Impact craters is a circular or oval depression on a surface, usually referring to a planet, moon, asteroid, or other celestial body, caused by a collision of a smaller body (meteor) with the surface. The Meteor Crater (Barringer Crater) is a prime example of an impact crater. Impact craters are also known as a(impact basin, astrobleme or sometimes crater).
Ancient impact craters whose relief has disappeared leaving only a "ghost" of a crater are known as palimpsests. Although it might be assumed that a major impact on the Earth would leave behind absolutely unmistakable evidence, in fact the gradual processes that change the surface of the Earth tend to cover the effects of impacts. erosion by wind and water, deposits of wind-blown sand and water-carried sediment, and lava flows in due time tend to obscure or bury the craters left by impacts. Simple slumping of weak crustal material can also play a role, especially on outer solar system bodies such as Callisto which are covered in a crust of ice.

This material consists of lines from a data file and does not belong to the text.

-- ==== Sys2Proof/Machine/Launch.lean ====
section
/-! DEFINITION. Frame boundaries, derived-output checks, launches and their pairing with frames (R68 to R70, R139, R206, R258
to R267, R274, R276, R291, R328, R385). -/

namespace Sys2Proof.Machine

/-! ### Derived outputs (R139, R328) -/

/-- Key of an entry of CH_DERIVEDk. -/
def derKey (ch k key : Nat) : Nat := chKey ch (key + k * 256)

/-- A setting in effect of a derived output. -/
def State.der (s : State) (ch k key : Nat) : Nat := s.v (derKey ch k key)

/-- The frame format that a derived output makes. -/
def State.derFmt (s : State) (ch k : Nat) : Fmt :=
  { s.fmt ch with
    kind := 3, layout := 0, array := false, pass := false, width := s.der ch k K.CH_DERIVEDk_OUT_WIDTH
    height := s.der ch k K.CH_DERIVEDk_OUT_HEIGHT, sampling := s.der ch k K.CH_DERIVEDk_OUT_SAMPLING
    depth := s.der ch k K.CH_DERIVEDk_OUT_DEPTH }

/-- Crop of an output: X, Y, W, H; all zero means the whole frame (Table 5-10). -/
def State.derCrop (s : State) (ch k : Nat) : Nat × Nat × Nat × Nat :=
  let v := s.der ch k K.CH_DERIVEDk_CROP
  if v = 0 then (0, 0, (s.fmt ch).width, (s.fmt ch).height)
  else (bits v 63 48, bits v 47 32, bits v 31 16, bits v 15 0)

/-- Cell demosaic: the output is at most half the crop on both axes (Table 5-10). -/
def State.derCell (s : State) (ch k : Nat) : Bool :=
  let (_, _, w, h) := s.derCrop ch k
  (s.fmt ch).raw && 2 * s.der ch k K.CH_DERIVEDk_OUT_WIDTH ≤ w && 2 * s.der ch k K.CH_DERIVEDk_OUT_HEIGHT ≤ h

/-- An axis of the scaler: ratio of input to output from 1 to 16. -/
def ratioOk (inp out : Nat) : Bool := out ≤ inp && inp ≤ 16 * out

/-- An output whose settings are valid. A monochrome source has no colour for any OUT_SAMPLING. DEDUCED, log entry 77. -/
def State.derValid (s : State) (ch k : Nat) : Bool :=
  let f := s.fmt ch
  let (x, y, w, h) := s.derCrop ch k
  let d := if s.derCell ch k then 2 else 1
  f.sampling ≠ 1 && 0 < w && 0 < h && x + w ≤ f.width && y + h ≤ f.height &&
    (!f.raw || (x % 2 == 0 && y % 2 == 0 && w % 2 == 0 && h % 2 == 0)) &&
    ratioOk (w / d) (s.der ch k K.CH_DERIVEDk_OUT_WIDTH) && ratioOk (h / d) (s.der ch k K.CH_DERIVEDk_OUT_HEIGHT)

/-- Load of an output: its sample rate × 840 × RATE_DEN, which is whole for every FRAME_DIV from 1 to 8. -/
def State.derLoad (s : State) (ch k : Nat) : Nat :=
  (s.derFmt ch k).samples * (s.fmt ch).num * (840 / max 1 (s.der ch k K.CH_DERIVEDk_FRAME_DIV))

/-- STATUS of the outputs before working space is looked at, in order of k, with the load taken so far. -/
def State.derStatuses (s : State) (ch : Nat) : List Nat :=
  ((List.range 4).foldl (fun (a : List Nat × Nat) k =>
    if s.der ch k K.CH_DERIVEDk_ENABLE = 0 then (a.1 ++ [0], a.2)
    else if !s.derValid ch k then (a.1 ++ [3], a.2)
    else if 2000000000 * 840 * (s.fmt ch).den < a.2 + s.derLoad ch k then (a.1 ++ [4], a.2)
    else (a.1 ++ [if s.derCell ch k then 1 else 2], a.2 + s.derLoad ch k)) ([], 0)).1

/-- Bytes of working space that an enabled output needs: two frames, rounded up to 2 MiB. -/
def State.derNeed (s : State) (ch k : Nat) : Nat :=
  if s.der ch k K.CH_DERIVEDk_ENABLE = 0 then 0 else roundUp (2 * (s.derFmt ch k).frameBytes) 0x200000

/-- Bytes of the working region that no channel holds. -/
def State.workFree (s : State) : Nat := (s.dram.regions.getD 2 (0, 0)).2 - s.dram.workUsed

/-- An output's space returns, and its new amount is taken if there is room. The answer says whether it has its space. DEDUCED, log entry 78. -/
def State.derRetake (s : State) (ch k : Nat) : Bool × State :=
  let old := Store.get (s.chan ch).derivedSpace 0 k
  let s := { s with dram := { s.dram with workUsed := s.dram.workUsed - old } }
  let need := s.derNeed ch k
  let ok := need ≤ s.workFree
  let got := if ok then need else 0
  let s := { s with dram := { s.dram with workUsed := s.dram.workUsed + got } }
  (ok, s.modChan ch (fun c => { c with derivedSpace := Store.put c.derivedSpace k got }))

/-- The outputs are checked: those whose space is to be taken again, and those that found none, try for it. -/
def State.derCheck (s : State) (ch : Nat) (retake : Nat → Bool) : State :=
  (List.range 4).foldl (fun s k =>
    let key := derKey ch k K.CH_DERIVEDk_STATUS
    let st := (s.derStatuses ch).getD k 0
    if retake k || s.ro key = 5 then
      let (ok, s) := s.derRetake ch k
      s.setRo key (if ok || st = 3 || st = 4 then st else 5)
    else s.setRo key st) s

/-! ### Frame boundaries (R68 to R70, R136, R208, R318) -/

/-- Keys of a channel's entries and commands accepted before an instant that wait for its boundary. DEDUCED, log entry 31. -/
def State.waitingOf (s : State) (ch : Nat) (before : Time) : List Nat :=
  ((s.dict.waiting.filter (fun e => chKey ch 0 ≤ e.1 && e.1 < chKey (ch + 1) 0 && e.2.1 < before)).map Prod.fst).eraseDups

/-- The object and subindex part of a channel key. -/
def chanPart (key : Nat) : Nat := (key - 0x400000) % 0x4000

/-- The pending ROI map: rectangle and offset of each entry that is not empty (R207). -/
def State.roiPending (s : State) (ch : Nat) : List (Nat × Nat × Nat × Nat × Int) :=
  ((List.range 16).map (fun k =>
    let v := s.pv (chKey ch (K.CH_ROI_RECT + k))
    (bits v 63 48, bits v 47 32, bits v 31 16, bits v 15 0,
      toSigned 8 (s.pv (chKey ch (K.CH_ROI_DELTA + k)))))).filter (fun r => r.1 ≤ r.2.2.1 && r.2.1 ≤ r.2.2.2.1)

However, some evidence remains, and over 150 major craters have been identified on the Earth. Studies of these craters have allowed geologists to find the remaining traces of other craters that have mostly been obliterated. Impact craters are found on nearly all solid surface planets and satellites. As the number of impact craters increases on a surface, the appearance of the surfaces changes; this can be used to establish the age of extraterrestrial terrain. After a period of time, however, an equilibrium is reached in which old craters are destroyed as quickly as new craters form.
History of impact craters.
Daniel Barringer (1860-1929) was one of the first to identify a geological structure as an impact crater, the Barringer meteorite Crater (or the "Meteor Crater") in Arizona, but at the time his ideas were not widely accepted, and when they were, there was no recognition of the fact that Earth impacts are common in geological terms.

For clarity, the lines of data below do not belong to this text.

/-- TILE_HANDOVER. -/
def execTileHandover (t : Time) (from_ ch frameCount : Nat) (dropped : Bool) (lines : List (Nat × List Byte))
    (capture : Time) (s : State) : Out :=
  inRange "DEV" from_ 8 <| inRange "CH" ch 256 <| live t s (fun s =>
    if !s.inArray || !(s.chan ch).working || !(s.fmt ch).array then s
    else
      let s := if dropped then s.loseHanded ch frameCount from_ else s.takeHanded ch frameCount lines
      let s := s.modChan ch (fun c => { c with frames := c.frames.map (fun x =>
        if x.frameCount = frameCount ∧ x.capture = 0 then { x with capture := capture } else x) })
      s.settle ch false)

/-! ### Derived outputs (R129, R139, R230) -/

/-- The format of an accepted frame: the picture's own in a decode channel. -/
def State.frameFmt (s : State) (ch : Nat) (x : Frame) : Fmt :=
  match x.geom with
  | some (w, h, sampling, depth) =>
    { s.fmt ch with width := w, height := h, sampling := sampling, depth := depth, kind := 3, layout := 0 }
  | none => s.fmt ch

/-- An output meets every condition of the exact link (R230). -/
def State.exactLink (s : State) (f : Fmt) (ch k : Nat) (img : Store Nat) : Bool :=
  let g := s.derFmt ch k
  let m := (List.range 9).all (fun i => s.der ch k (K.CH_DERIVEDk_M11 + i) == (if i % 4 = 0 then 65536 else 0))
  let o := (List.range 3).all (fun i => s.der ch k (K.CH_DERIVEDk_O1 + i) == 0)
  s.der ch k K.CH_DERIVEDk_CROP == 0 && g.width == f.width && g.height == f.height &&
    (g.sampling == f.sampling || (4 ≤ g.sampling && 4 ≤ f.sampling)) && 2 ≤ f.sampling && g.depth == f.depth && m && o &&
    img.isEmpty && s.der ch k K.CH_DERIVEDk_OUT_MATRIX == 0

/-- The channel that takes an output as its frames: open, kind 3. -/
def State.derivedConsumer (s : State) (ch k : Nat) : Option Nat :=
  (List.find? (fun e => e.2.opensFrames && s.cv e.1 K.CH_DECODE_DIRECTION == 0 && s.cv e.1 K.CH_SOURCE_KIND == 3 &&
    s.cv e.1 K.CH_SOURCE_SOURCE_CHANNEL == ch && s.cv e.1 K.CH_SOURCE_PORT == k) s.chans).map Prod.fst

/-- A whole frame arrives at a channel of kind 0 or 3: its FRAME_COUNT is the count of frames accepted since OPEN. -/
def State.wholeFrame (s : State) (ch : Nat) (bytes : List Byte) (capture : Time) (bufs : List Nat) : State :=
  let f := s.fmt ch
  let c := s.chan ch
  let q := c.frameSeq
  let s := s.openFrame ch (c.accepted % 2 ^ 32) capture
  if ((s.chan ch).frame? q).isNone then
    (s.each bufs (fun s n => s.freeBuf n 2)).modChan ch (fun c => { c with absorbing := none })
  else
    let lines := (List.range f.lineKeys.length).map (fun i =>
      (f.lineKeys.getD i 0, (bytes.drop (i * f.lineBytes)).take f.lineBytes))
    let s := s.modFrame ch q (fun x => { x with
      lines := lines.foldl (fun m e => Store.put m e.1 e.2) [], begun := true, captureLine := 0, bufs := bufs })
    (s.closeFrame ch q).settle ch true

In the 1920s, the American geologist Walter H. Bucher studied a number of craters in the US. He concluded they had been created by some great explosive event, but believed they were the result of some massive volcanic eruption. However, in 1936, the geologists John D. Boon and Claude C. Albritton Jr. revisited Bucher's studies and concluded the craters he studied were probably formed by impacts.
The issue remained more or less speculative until the 1960s. A number of researchers, most notably Eugene M. Shoemaker, conducted detailed studies of the craters that provided clear evidence that they had been created by impacts, identifying the shock-metamorphic effects uniquely associated with impacts, of which the most familiar is Shocked quartz.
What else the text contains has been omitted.